## Task objective
Output the entire listing without altering anything.

**** Data listing

-- ==== Sys2Proof/Word.lean ====
section
/-!
DEFINITION. The words of the interface: the 16-bit header, the numbers that beats carry, and the beats.

The reference numerics are exact reals and complex numbers (00_scope R12, 41_constellation R110). Data must be
written out and compared, so a number is the expression that spells it, as a literal of the spec's own syntax is a
decimal or a symbolic constant (30_encoding R69). DESIGN CHOICE, log 1.
-/

namespace Sys2Proof

/-- The one 16-bit header of a command (30_encoding R61). -/
abbrev Header := BitVec 16

/-- One bit of a bit sequence, "a value in {0,1}" (00_scope R11). -/
abbrev Bit := Bool

/-- A bit sequence, index 0 first (00_scope R11); for a FIFO index 0 is the head. -/
abbrev Bits := List Bit

/-- A real number, as the expression that spells it (00_scope R8 `NUM`, R12; 30_encoding R69). Its value is `RealExpr.val`.
Every real has a spelling: `free n` is a real number of which nothing is known (log 1). -/
inductive RealExpr where
  /-- a rational, a decimal among them -/
  | rat (q : Rat)
  /-- the constant pi -/
  | pi
  /-- the free real number `n`: any real, a free value (log 1) -/
  | free (n : Nat)
  | neg (x : RealExpr)
  | add (x y : RealExpr)
  | mul (x y : RealExpr)
  /-- the reciprocal; of 0 it spells 0 -/
  | inv (x : RealExpr)
  /-- the square root; of a negative number it spells 0 -/
  | root (x : RealExpr)
  | exp (x : RealExpr)
  /-- the logarithm of the magnitude; of 0 it spells 0 -/
  | log (x : RealExpr)
  | cos (x : RealExpr)
  | sin (x : RealExpr)
  /-- the arc cosine; outside `[-1, 1]` that of the nearest bound -/
  | arccos (x : RealExpr)
  | arctan (x : RealExpr)
  deriving DecidableEq, Repr

/-- An angle in normal form, `rad + pis * pi` and a sum of rational multiples of other numbers, no number twice. Two
opposite angles add up to the angle with no terms. -/
structure Angle where
  /-- the rational part, in radians -/
  rad : Rat
  /-- the rational multiple of pi -/
  pis : Rat
  /-- the other terms, each a rational multiple of a number -/
  more : List (Rat × RealExpr)
  deriving DecidableEq, Repr

/-- The complex number `(re + j*im) * e^(j*ph)`: a point turned by a rotor (00_scope R12). -/
structure Phasor where
  re : RealExpr
  im : RealExpr
  ph : Angle
  deriving DecidableEq, Repr

/-- A complex value, the sum of its phasors. A pair of reals is one phasor of phase 0. -/
abbrev Cplx := List Phasor

/-- The angle 0. -/
def Angle.zero : Angle := ⟨0, 0, []⟩

/-- The complex value with the components `(re, im)`. -/
def Cplx.ofNums (re im : RealExpr) : Cplx := [⟨re, im, Angle.zero⟩]

/-- The complex value with rational components `(re, im)`. -/
def Cplx.ofRat (re im : Rat) : Cplx := Cplx.ofNums (.rat re) (.rat im)

/-- Two rational bounds of a real number. -/
structure Bounds where
  lo : Rat
  hi : Rat
  deriving DecidableEq, Repr

/-- What rounding to the nearest integer gives (41_constellation R111): one integer, or an exact half between `n` and
`n + 1`. -/
inductive Rounding where
  | nearest (n : Int)
  | tie (n : Int)
  deriving DecidableEq, Repr

/-- One operand or result beat (30_encoding R62, R63): `int` and `cnt` carry naturals, `real` one real value,
`cplx` one complex value. -/
inductive Beat where
  | int (value : Nat)
  | cnt (n : Nat)
  | real (theta : RealExpr)
  | cplx (point : Cplx)
  deriving DecidableEq, Repr

end Sys2Proof
end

********

## Exercise solution
-- ==== Sys2Proof/Word.lean ====
section
/-!
DEFINITION. The words of the interface: the 16-bit header, the numbers that beats carry, and the beats.

The reference numerics are exact reals and complex numbers (00_scope R12, 41_constellation R110). Data must be
written out and compared, so a number is the expression that spells it, as a literal of the spec's own syntax is a
decimal or a symbolic constant (30_encoding R69). DESIGN CHOICE, log 1.
-/

namespace Sys2Proof

/-- The one 16-bit header of a command (30_encoding R61). -/
abbrev Header := BitVec 16

/-- One bit of a bit sequence, "a value in {0,1}" (00_scope R11). -/
abbrev Bit := Bool

/-- A bit sequence, index 0 first (00_scope R11); for a FIFO index 0 is the head. -/
abbrev Bits := List Bit

/-- A real number, as the expression that spells it (00_scope R8 `NUM`, R12; 30_encoding R69). Its value is `RealExpr.val`.
Every real has a spelling: `free n` is a real number of which nothing is known (log 1). -/
inductive RealExpr where
  /-- a rational, a decimal among them -/
  | rat (q : Rat)
  /-- the constant pi -/
  | pi
  /-- the free real number `n`: any real, a free value (log 1) -/
  | free (n : Nat)
  | neg (x : RealExpr)
  | add (x y : RealExpr)
  | mul (x y : RealExpr)
  /-- the reciprocal; of 0 it spells 0 -/
  | inv (x : RealExpr)
  /-- the square root; of a negative number it spells 0 -/
  | root (x : RealExpr)
  | exp (x : RealExpr)
  /-- the logarithm of the magnitude; of 0 it spells 0 -/
  | log (x : RealExpr)
  | cos (x : RealExpr)
  | sin (x : RealExpr)
  /-- the arc cosine; outside `[-1, 1]` that of the nearest bound -/
  | arccos (x : RealExpr)
  | arctan (x : RealExpr)
  deriving DecidableEq, Repr

/-- An angle in normal form, `rad + pis * pi` and a sum of rational multiples of other numbers, no number twice. Two
opposite angles add up to the angle with no terms. -/
structure Angle where
  /-- the rational part, in radians -/
  rad : Rat
  /-- the rational multiple of pi -/
  pis : Rat
  /-- the other terms, each a rational multiple of a number -/
  more : List (Rat × RealExpr)
  deriving DecidableEq, Repr

/-- The complex number `(re + j*im) * e^(j*ph)`: a point turned by a rotor (00_scope R12). -/
structure Phasor where
  re : RealExpr
  im : RealExpr
  ph : Angle
  deriving DecidableEq, Repr

/-- A complex value, the sum of its phasors. A pair of reals is one phasor of phase 0. -/
abbrev Cplx := List Phasor

/-- The angle 0. -/
def Angle.zero : Angle := ⟨0, 0, []⟩

/-- The complex value with the components `(re, im)`. -/
def Cplx.ofNums (re im : RealExpr) : Cplx := [⟨re, im, Angle.zero⟩]

/-- The complex value with rational components `(re, im)`. -/
def Cplx.ofRat (re im : Rat) : Cplx := Cplx.ofNums (.rat re) (.rat im)

/-- Two rational bounds of a real number. -/
structure Bounds where
  lo : Rat
  hi : Rat
  deriving DecidableEq, Repr

/-- What rounding to the nearest integer gives (41_constellation R111): one integer, or an exact half between `n` and
`n + 1`. -/
inductive Rounding where
  | nearest (n : Int)
  | tie (n : Int)
  deriving DecidableEq, Repr

/-- One operand or result beat (30_encoding R62, R63): `int` and `cnt` carry naturals, `real` one real value,
`cplx` one complex value. -/
inductive Beat where
  | int (value : Nat)
  | cnt (n : Nat)
  | real (theta : RealExpr)
  | cplx (point : Cplx)
  deriving DecidableEq, Repr

end Sys2Proof
end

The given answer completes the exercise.